[ClusterLabs] [PaceMaker] Help troubleshooting frequent disjoin issue

Tue Mar 21 06:47:23 EDT 2023

Le 21/03/2023 à 11:00, Jehan-Guillaume de Rorthais a écrit :
> Hi,
>
> On Tue, 21 Mar 2023 09:33:04 +0100
> Jérôme BECOT<jerome.becot at deveryware.com>  wrote:
>
>> We have several clusters running for different zabbix components. Some
>> of these clusters consist of 2 zabbix proxies,where nodes run Mysql,
>> Zabbix-proxy server and a VIP, and a corosync-qdevice.

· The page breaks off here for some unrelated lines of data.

/-- Formation (R330, R344). The operands are the partner's digest, firmware, PREFER and time offset. -/
def State.formPair (digest fw : Nat) (offset : Int) (prefer : Bool) (s : State) : State × Option Nat :=
  let own := (s.sec SecId.pair).flag 0 1
  if !(s.hasSec SecId.pair) ∨ s.butt.role ≠ .isolated ∨ s.butt.partnerRole ≠ .isolated ∨ !s.pairUp ∨
      !(s.ident.opState == .rest || s.ident.opState == .ready) ∨
      !(s.butt.partnerState == .rest || s.butt.partnerState == .ready) ∨ s.ndeig.leases.any (·.held) then (s, none)
  else
    match s.pairMismatch digest fw offset with
    | some d => (s.buttRecord 0x1501 0 [s.butt.role.code, s.butt.role.code, d], some d)
    | none =>
      if own = prefer then (s, none)
      else
        let s := s.modButt (fun b => { b.freshMirror with synced := true })
        if own then ((s.setRole .active).acquireAll, none) else (s.setRole .standby, none)

/-- Whether a standby may take over (R338). -/
def State.mayTakeOver (s : State) : Bool :=
  s.butt.role == .standby && s.armed && s.present == 0 && s.butt.mirrorOk &&
  (s.epochFor s.takeoverCourses.2).isSome && (!s.pairUp || s.butt.handover.isSome) &&
  s.headNodes.all (fun id => (s.lease id).free) && !s.headNodes.isEmpty

/-- TAKEOVER: every node is acquired at once (R338, R341, R360). -/
def State.takeover (s : State) : State :=
  if !s.mayTakeOver ∨ s.butt.acqAt.isSome then s else
    let s := if s.butt.hbOk then s.buttRecord 0x150A 0 [1, bit s.pairUp] else s
    (s.modButt (fun b => { b with acqAt := some s.clock.up, acqSwap := false })).acquireAll

/-- HANDOVER arrives; CAUSE 31 offers a swap (R340, R346). -/
def State.handoverUnit (fDone : Nat) (oneMore : Bool) (cause : Nat) (s : State) : State :=
  if s.butt.role ≠ .standby then s else
    let s := s.modButt (fun b => { b with handover := some (fDone, oneMore) })
    if cause ≠ 31 then s else
      let s := s.modLintel (fun x => { x with next := fDone + 1, queue := [], recPrev := none })
      let s := if s.ident.opState = .holding then s.modHold (fun h => { h with rc := some (fDone + 1), ended := true }) else s
      (s.modButt (fun b => { b with acqAt := some s.clock.up, acqSwap := true })).acquireAll

/-- An acquire has not been granted by every node within 2 ms (R341, R346). -/
def State.acquireTimeout (s : State) : State :=
  if s.butt.acqAt.any (fun t => s.since t 2000000) then
    let n := (s.ndeig.leases.filter (·.held)).length
    let s := (s.releaseAll).takeChanges.modButt (fun b => { b with acqAt := none, acqSwap := false, handover := none })
    (s.setRole .isolated).buttRecord 0x1505 0 [2, n]
  else if s.butt.role = .active ∧ s.butt.swapOff.any (fun t => s.since t 2000000) then
    let mode := (s.butt.swapPend.map Prod.fst).getD 0
    let pend := s.butt.swapPend
    let rc := s.lintel.hold.rc.getD s.lintel.next
    let s := (s.modButt (fun b => { b with
      swapOff := none, swapPend := none, mask := if mode = 2 then some (rc, rc - 1) else b.mask })).acquireAll
    match pend with
    | some (_, ch, _) => s.respond ch (Reply.fail Res.hwFault 0)
    | none => s
  else s

/-- The partner is a STANDBY with MIRROR_OK (R345, R361). -/
def State.partnerReady (s : State) : Bool := s.pairUp && s.butt.partnerRole == .standby && s.butt.mirrorOk

/-- Every released row has fired (R346). -/
def State.allFired (s : State) : Bool :=
  s.lintel.queue.isEmpty && (List.range 80).all (fun l => (s.lane l).frames.all (·.fire < s.now))

/-- A swap runs: HANDOVER, RELEASE, the ROLE output off (R346). -/
def State.beginSwap (s : State) : State :=
  let rc := if s.ident.opState = .holding then s.lintel.hold.rc.getD s.lintel.next else s.lintel.next
  ((s.sendHandover (rc - 1) false 31).releaseAll).modButt (fun b => { b with swapOff := some s.clock.up })

/-- A pending swap runs at READY, and a HOLD swap in BACKED, once every released row has fired (R345, R346). -/
def State.swapWhenReady (s : State) : State :=
  match s.butt.swapPend with
  | none => s
  | some (mode, _, _) =>
    if s.butt.role = .active ∧ s.butt.swapOff.isNone ∧ s.swapPlace mode ∧ s.partnerReady ∧ s.allFired then s.beginSwap else s

/-- SWAP_INTERVAL has passed: a NOW swap at READY with no started job, which no mailbox channel awaits (R347). -/
def State.autoSwap (s : State) : State :=
  let c := s.sec SecId.pair
  if s.butt.role = .active ∧ c.flag 0 3 ∧ c.fld 1 0 8 * 3600 ≤ s.butt.sinceSwap ∧ s.ident.opState = .ready ∧ s.started.isEmpty ∧
      s.butt.swapPend.isNone ∧ s.butt.swapOff.isNone ∧ s.butt.swapAt.isNone ∧ s.partnerReady then
    (s.modButt (fun b => { b with swapPend := some (0, 4, 0) })).swapWhenReady
  else s

/-- A second of PRINTING (R347). -/
def State.sinceSwapTick (s : State) : State :=
  if !(s.hasSec SecId.pair) ∨ s.ident.opState ≠ .printing then s else
    let n := satInc (2 ^ 32 - 1) s.butt.sinceSwap
    let s := s.modButt (fun b => { b with sinceSwap := n })
    if 259200 ≤ n ∧ !s.butt.unproven then (s.modButt (fun b => { b with unproven := true })).buttRecord 0x1507 0 [n] else s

> I'm not sure to understand your topology. The corosync-device is not supposed
> to be on a cluster node. It is supposed to be on a remote node and provide some
> quorum features to one or more cluster without setting up the whole
> pacemaker/corosync stack.
I was not clear, the qdevice is deployed on a remote node, as intended.
>
>> The MySQL servers are always up to replicate, and are configured in
>> Master/Master (they both replicate from the other but only one is supposed to
>> be updated by the proxy running on the master node).

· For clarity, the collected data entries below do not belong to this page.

-- ==== Sys2Proof/Machine/RowsButtress.lean ====
section
/-! DEFINITION. The pair and gang commands: what each does. -/

namespace Sys2Proof.Machine

open Sys2Proof

/-- BEAT (R331). -/
def execBeat (dt : Nat) (side : Nat) (role : Nat) (op : Nat) (phase : Nat) (unit : BeatIn) (s : State) : Host.Outcome State Fault Refusal :=
  perform (side < 2 && role < 4 && op < 8 && phase < 8 && unit.lane < 4) dt (fun s => s.whenOn (fun s => s.beat side role op phase unit)) s

/-- BEAT_SEND (R327). -/
def execBeatSend (dt : Nat) (side : Nat) (s : State) : Host.Outcome State Fault Refusal :=
  perform (side < 2) dt (fun s => s.whenOn (fun s => s.beatSend side)) s

/-- BUTTRESS_LINK_DOWN (R326). -/
def execButtressLinkDown (dt : Nat) (side : Nat) (lanes : Nat) (s : State) : Host.Outcome State Fault Refusal :=
  perform (side < 2 && lanes < 16) dt (fun s => s.whenOn (fun s => s.linkDown side lanes)) s

/-- BUTTRESS_LINK_UP (R326). -/
def execButtressLinkUp (dt : Nat) (side : Nat) (lanes : Nat) (s : State) : Host.Outcome State Fault Refusal :=
  perform (side < 2 && lanes < 16) dt (fun s => s.whenOn (fun s => s.linkUp side lanes)) s

/-- MIRROR (R334). -/
def execMirror (dt : Nat) (lift : Nat) (item : Nat) (off : Nat) (bytes : List Nat) (s : State) : Host.Outcome State Fault Refusal :=
  perform (bytesOk bytes) dt (fun s => s.whenOn (fun s => s.mirrorUnit lift item off bytes)) s

/-- EPOCH_END (R334). -/
def execEpochEnd (dt : Nat) (lift : Nat) (units : Nat) (ecrc : Nat) (s : State) : Host.Outcome State Fault Refusal :=
  perform (units < 65536 && ecrc < 2 ^ 32) dt (fun s => s.whenOn (fun s => s.epochEnd lift units ecrc)) s

/-- PROGRESS (R328). -/
def execProgress (dt : Nat) (course : Nat) (s : State) : Host.Outcome State Fault Refusal :=
  perform true dt (fun s => s.whenOn (fun s => s.progressUnit course)) s

/-- HANDOVER (R340). -/
def execHandover (dt : Nat) (fDone : Nat) (oneMore : Bool) (cause : Nat) (s : State) : Host.Outcome State Fault Refusal :=
  perform (cause < 32) dt (fun s => s.whenOn (fun s => s.handoverUnit fDone oneMore cause)) s

/-- MSG (R332). -/
def execMsg (dt : Nat) (side : Nat) (unit : BMsg) (s : State) : Host.Outcome State Fault Refusal :=
  perform (side < 2) dt (fun s => s.whenOn (fun s => s.msg side unit)) s

/-- FORWARD_ACK_TIMEOUT (R332). -/
def execForwardAckTimeout (dt : Nat) (ch : Nat) (slot : Nat) (s : State) : Host.Outcome State Fault Refusal :=
  perform (ch < 4 && slot < 64) dt (fun s => s.whenOn (fun s => s.ackTimeout ch slot)) s

/-- GSYNC (R356). -/
def execGsync (dt : Nat) (side : Nat) (unit : GMsg) (s : State) : Host.Outcome State Fault Refusal :=
  perform (side < 2) dt (fun s => s.whenOn (fun s => s.gsync side unit)) s

/-- GTIME (R358). -/
def execGtime (dt : Nat) (side : Nat) (request : Bool) (echo : GEcho) (s : State) : Host.Outcome State Fault Refusal :=
  perform (side < 2) dt (fun s => s.whenOn (fun s => s.gtime side request echo)) s

/-- GSEAM (R355). -/
def execGseam (dt : Nat) (side : Nat) (course : Nat) (levels : List Nat) (crc : Option Nat) (s : State) : Host.Outcome State Fault Refusal :=
  perform (side < 2) dt (fun s => s.whenOn (fun s => s.gseam side course levels crc)) s

/-- OFFSET_MEASURE (R358). -/
def execOffsetMeasure (dt : Nat) (s : State) : Host.Outcome State Fault Refusal :=
  perform true dt (fun s => s.whenOn (fun s => s.offsetMeasure)) s

/-- PAIR_FORMATION (R330). -/
def execPairFormation (dt : Nat) (digest : Nat) (fw : Nat) (offset : Int) (prefer : Bool) (s : State) : Host.Outcome State Fault Refusal :=
  perform (digest < 2 ^ 64 && fw < 2 ^ 32) dt (fun s => s.whenOn (fun s => ((s.partnerTold { digest, fw, offset, prefer }).formPair digest fw offset prefer).1)) s

/-- RESYNC (R337). -/
def execResync (dt : Nat) (s : State) : Host.Outcome State Fault Refusal :=
  perform true dt (fun s => s.whenOn (fun s => s.resync)) s

/-- TAKEOVER (R338). -/
def execTakeover (dt : Nat) (s : State) : Host.Outcome State Fault Refusal :=
  perform true dt (fun s => s.whenOn (fun s => s.takeover)) s

/-- ACQUIRE_TIMEOUT (R341). -/
def execAcquireTimeout (dt : Nat) (s : State) : Host.Outcome State Fault Refusal :=
  perform true dt (fun s => s.whenOn (fun s => s.acquireTimeout)) s

/-- SWAP_AT_READY (R345). -/
def execSwapAtReady (dt : Nat) (s : State) : Host.Outcome State Fault Refusal :=
  perform true dt (fun s => s.whenOn (fun s => s.swapWhenReady)) s

/-- AUTO_SWAP (R347). -/
def execAutoSwap (dt : Nat) (s : State) : Host.Outcome State Fault Refusal :=
  perform true dt (fun s => s.whenOn (fun s => s.autoSwap)) s

/-- SINCE_SWAP_TICK (R347). -/
def execSinceSwapTick (dt : Nat) (s : State) : Host.Outcome State Fault Refusal :=
  perform true dt (fun s => s.whenOn (fun s => s.sinceSwapTick)) s

/-- HEARTBEAT_SEND (R360). -/
def execHeartbeatSend (dt : Nat) (s : State) : Host.Outcome State Fault Refusal :=
  perform true dt (fun s => s.heartbeatSend) s

/-- HEARTBEAT_DATAGRAM (R360). -/
def execHeartbeatDatagram (dt : Nat) (member : Nat) (fields : List Nat) (s : State) : Host.Outcome State Fault Refusal :=
  perform (member < 4) dt (fun s => s.heartbeatIn member fields) s

/-- HB_OK_TIMEOUT (R360). -/
def execHbOkTimeout (dt : Nat) (s : State) : Host.Outcome State Fault Refusal :=
  perform true dt (fun s => s.whenOn (fun s => s.hbTimeout)) s

end Sys2Proof.Machine
end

> Why do you bother with Master/Master when a simple (I suppose, I'm not a MySQL
> cluster guy) Primary-Secondary topology or even a shared storage would be
> enough and would keep your logic (writes on one node only) safe from incidents,
> failures, errors, etc?
>
> HA must be a simple as possible. Remove useless parts when you can.
A shared storage moves the complexity somewhere else. A classic Primary 
/ secondary can be an option if PaceMaker manages to start the client on 
the slave node, but it would become Master/Master during the split brain.
>
>> One cluster is prompt to frequent sync errors, with duplicate entries
>> errors in SQL. When I look at the logs, I can see "Mar 21 09:11:41
>> zabbix-proxy-01 pacemaker-controld  [948] (pcmk_cpg_membership)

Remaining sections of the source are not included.